Le ministre des Finances, Raymond Bachand, a haussé d'un autre cran, lundi, la rhétorique du Québec dans sa lutte contre le projet fédéral de mettre sur pied un organisme pancanadien de réglementation des valeurs mobilières.

«Le gouvernement fédéral n'a pas le droit de légiférer dans ce domaine qui relève des compétences du Québec», a-t-il déclaré dans un discours prononcé dans le cadre d'un événement organisé par l'Autorité des marchés financiers (AMF), à Montréal.

M. Bachand n'a pas hésité à laisser entrevoir sa frustration: le gouvernement de Stephen Harper «semble vouloir forcer le jeu» avec son renvoi en Cour suprême sur le sujet, a-t-il dénoncé.

«Ottawa a décidé d'ignorer le renvoi du gouvernement du Québec en Cour d'appel pour s'adresser directement à la Cour suprême, a déploré le ministre. Selon plusieurs, il s'agit d'une stratégie qui vise à renverser le fardeau de la preuve, parce que plutôt que de venir défendre la légalité de son projet en Cour d'appel, il nous engage plutôt à démontrer son illégalité en Cour suprême, mais nous le ferons.»

Le gouvernement de Jean Charest a assuré la semaine dernière qu'il maintiendrait son renvoi en Cour d'appel malgré le geste d'Ottawa, mais plusieurs experts estiment que le plus haut tribunal du Québec refusera de l'entendre du fait qu'Ottawa saisira la Cour suprême du même dossier.

Oui à un «système national»

S'adressant à des représentants du monde financier, dont le gouverneur de la Banque du Canada, Mark Carney, Raymond Bachand a tout de même tenu à se montrer sensible aux préoccupations du gouvernement fédéral et de Bay Street.

«Entendons-nous très bien: le Québec n'est pas contre un système canadien, a-t-il affirmé. Nous sommes un ardent promoteur d'un système canadien. Ca prend un système national au Canada, mais national, ça ne veut pas dire central.»

Aux yeux du ministre, un système centralisé ferait «table rase» du régime de réciprocité interprovinciale (dit de «passeport») dont le dernier jalon a été instauré le mois dernier, mais duquel la toute-puissante Ontario reste irréductiblement à l'écart.

«Si j'étais en Ontario, j'aurais honte de penser que mon institution provinciale (la Commission des valeurs mobilières de l'Ontario) n'est pas assez compétente pour mettre en place un système canadien efficace tout en travaillant avec le Québec, l'Alberta et la Colombie-Britannique», a lâché M. Bachand.
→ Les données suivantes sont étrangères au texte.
-- ==== Sys2Proof/Tests/Slice0.lean ====
section
/-!
SUPPORT. Tests: ill-formed commands are refused, and every statement with hypotheses has states and operands that meet them,
clause by clause. No expected value here comes from a run.
-/

namespace Sys2Proof.Machine

/-- Registers stored one after the other: page kind, instance, offset, value. -/
def State.put (s : State) (l : List (PageKind × Nat × Nat × Nat)) : State :=
  l.foldl (fun x e => x.wr e.1 e.2.1 e.2.2.1 (word e.2.2.2)) s

/-- Other links up, and another split. -/
def State.ports (s : State) (up : Nat) (split : Bool) : State := { s with rst := { s.rst with links := up, split := split } }

end Sys2Proof.Machine

namespace Sys2Proof.Tests

-- Each check below is a kernel evaluation: one at a time, so that they do not all hold a thread and a stack at once.
set_option Elab.async false
open Sys2Proof Sys2Proof.Machine

/-- The supervisor's function, and a function of pen 0. -/
abbrev sup : Requester := .fn 0

/-- Configuration of a function whose memory space is enabled: its own or, `vf`, that of its VFs. -/
def served (vf : Bool) : FnCfg := { FnCfg.reset with mse := true, bme := true, vfEn := vf, vfMse := vf }

/-- The part in M4, every island out of reset, port A up. -/
def m4 : State :=
  ({ State.reset with
    mode := ⟨.m4, none, [], [], true, true, true, none, true⟩
    fns := [(0, served false)]
    rst := { State.reset.rst with isl := 0xFFF, loading := false, optDone := true, links := 1 } }).put [(.hlk, 0, Off.hlkLstat 0, 0x185)]

/-- A device mode. -/
def dev (d : DevMode) : State := { m4 with mode := { m4.mode with dev := d } }

/-- The part in M4 with the supervisor's domain in a domain mode. -/
def dom (m : DomMode) : State := { m4 with mode := { m4.mode with doms := [(8, m)] } }


/-- The part with the supervisor in a mode, and the pages of stall and barn `i` and of every sequencer enabled. -/
def onIn (m : DomMode) (i : Nat) : State :=
  (dom m).put ([.stl, .lvl, .drv, .cmp, .swm, .tim, .pmu, .cnv, .wch].map (fun k => (k, i, Off.pgCtrl, 1)) ++
    [(.tmb, 0, Off.pgCtrl, 1), (.brn, i / 16, Off.pgCtrl, 1), (.acq, i / 16, Off.pgCtrl, 1)] ++
    (upto 8).flatMap fun q => [PageKind.seq, .tset, .site].map fun k => (k, q, Off.pgCtrl, 1))

/-- The part with the supervisor in M8. -/
def on (i : Nat) : State := onIn .m8 i

/-- A stall with every channel assigned and parked. -/
def unparkable (i : Nat) : State := 
  (on i).put ([(.stl, i, Off.stlPark, 0xFFFF), (.stl, i, Off.stlStat, 0xFFFF)] ++ (upto 16).map fun c => (.stl, i, Off.stlAssign c, 2 ^ 31))

/-- A stall ready for a load strobe. -/
def levels (i : Nat) : State := (on i).put ((upto 16).map fun c => (.lvl, i, Off.lvlPre c 5, 0x8000))


/-- The pages and the epoch that a measuring stall needs. -/
def measIn (m : DomMode) (i : Nat) : State := (onIn m i).put ((upto 8).map fun b => (.tmb, b, Off.tmbStat, 3))

def meas (i : Nat) : State := measIn .m8 i

/-- The 320-bit word of a vector (R164, R165). -/
def vecWord (op operand siteop evsel : Nat) : Nat := 2 ^ 256 * op + 2 ^ 262 * operand + 2 ^ 303 * siteop + 2 ^ 311 * evsel

/-- The vector at address 5. -/
def vec (op operand siteop evsel : Nat) : Vec := Vec.ofWord 5 (vecWord op operand siteop evsel)

/-- Sequencer 1 in a state of its run, at address 5 of a map of one segment, with the given vector there. -/
def runAt (st op operand siteop evsel : Nat) (f : SeqSt → SeqSt) : State :=
  ((meas 0).put [(.seq, 1, Off.seqStat, st)]).setSeq 1
    (f { SeqSt.idle with next := 5, issued := true, map := some [⟨0, 8, 0, []⟩]
                         resident := [(0, 2 ^ (320 * 5) * vecWord op operand siteop evsel)] })

/-- Sequencer 1 about to issue the given vector. -/
def ready (op operand siteop evsel : Nat) (f : SeqSt → SeqSt) : State := runAt 2 op operand siteop evsel f

/-- Every entry of a list is the same sequencer's channel 0, column 0, site 0. -/
def followed (s : State) (q : Nat) : State := { s with follow := [(0, word (2 ^ 31 + 2 ^ 8 * q))] }


/-- Ring `n` of the supervisor: a word of RNG_CTRL, and its indices; its 256 bytes lie at 0x2000. -/
def State.ringAt (s : State) (n ctrl pidx cidx : Nat) : State :=
  ((((s.setReg (ringAddr n Off.rngCtrl) (word (ctrl + 2 ^ 4 * 8 + 2 ^ 12 * 15))).setReg (ringAddr n Off.rngBaseLo) (word 0x2000)).setReg
    (ringAddr n Off.rngPidx) (word pidx)).setReg (ringAddr n Off.rngCidx) (word cidx))

/-- A full OUT ring of eight entries. -/
def fullRing (n policy : Nat) : State := State.ringAt m4 n (1 + 4 * policy) 0xFFFFFFFF 0xFFFFFFF7

/-- A part whose sequencer 1 meets every condition of a start: channels 0 to 3 are site 0. -/
def startable : State :=
  (meas 0).put ([(.seq, 1, Off.seqStrmStat, 2), (.site, 1, Off.siteEnroll 0, 1)] ++
    (upto 4).map fun c => (PageKind.stl, 0, Off.stlAssign c, 2 ^ 31 + 2 ^ 8 + c))

/-- Sequencer 1 in a prime of one segment of eight granules at 0x1000, its directory at 0. -/
def primed : State :=
  let s := { (meas 0).put [(.seq, 1, Off.seqStrmStat, 1), (.seq, 1, Off.seqSdirN, 1)] with regions := [(0, ⟨0, 0, 15, 0, true⟩)] }
  let s1 := (((s.hayPut 15 0 8 0x1000).hayPut 15 0x1000 64 0).hayPut 15 0x1000 6 0x14E474553).hayPut 15 0x100C 4 8
  s1.hayPut 15 0x103C 4 (crc32 (s1.hayBytes 15 0x1000 60))


/-- The stall in M9, with registers of its PMU page. -/
def pmuAt (i : Nat) (l : List (Nat × Nat)) : State := (measIn .m9 i).put (l.map fun e => (.pmu, i, e.1, e.2))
Le ministre a répété les arguments traditionnels du Québec en la matière: le système actuel est efficace, il peut réagir rapidement et n'est pas moins intransigeant devant les cas de fraude.

De plus, a-t-il ajouté, la mise en place d'un organisme pancanadien entraînerait des dépenses de 150 millions $ au bas mot, et il est loin d'être prouvé que le régime existant coûte plus cher qu'un système centralisé.

Quant à la cacophonie que peut entraîner la multitude d'organismes provinciaux pour la voix du Canada sur la scène internationale, qu'il en soit ainsi, a martelé Raymond Bachand.

«Le problème, c'est que c'est ça, le Canada. Ca s'appelle le fédéralisme», a-t-il lancé.

Interrogé sur la question en matinée, M. Carney a soufflé le chaud et le froid, laissant transparaître sa préférence pour le projet fédéral, tout en se montrant ouvert au maintien du système actuel.

«Je pense que nous sommes tous d'accord pour dire qu'un régime de réglementation unique est préférable, mais il existe plusieurs façons de le faire et les gens travaillent en ce sens, a-t-il commenté. (...) Tout le monde travaille dans le système actuel pour en tirer le maximum et je laisse à d'autres la décision quant à ce que pourrait être l'avenir de ce système.»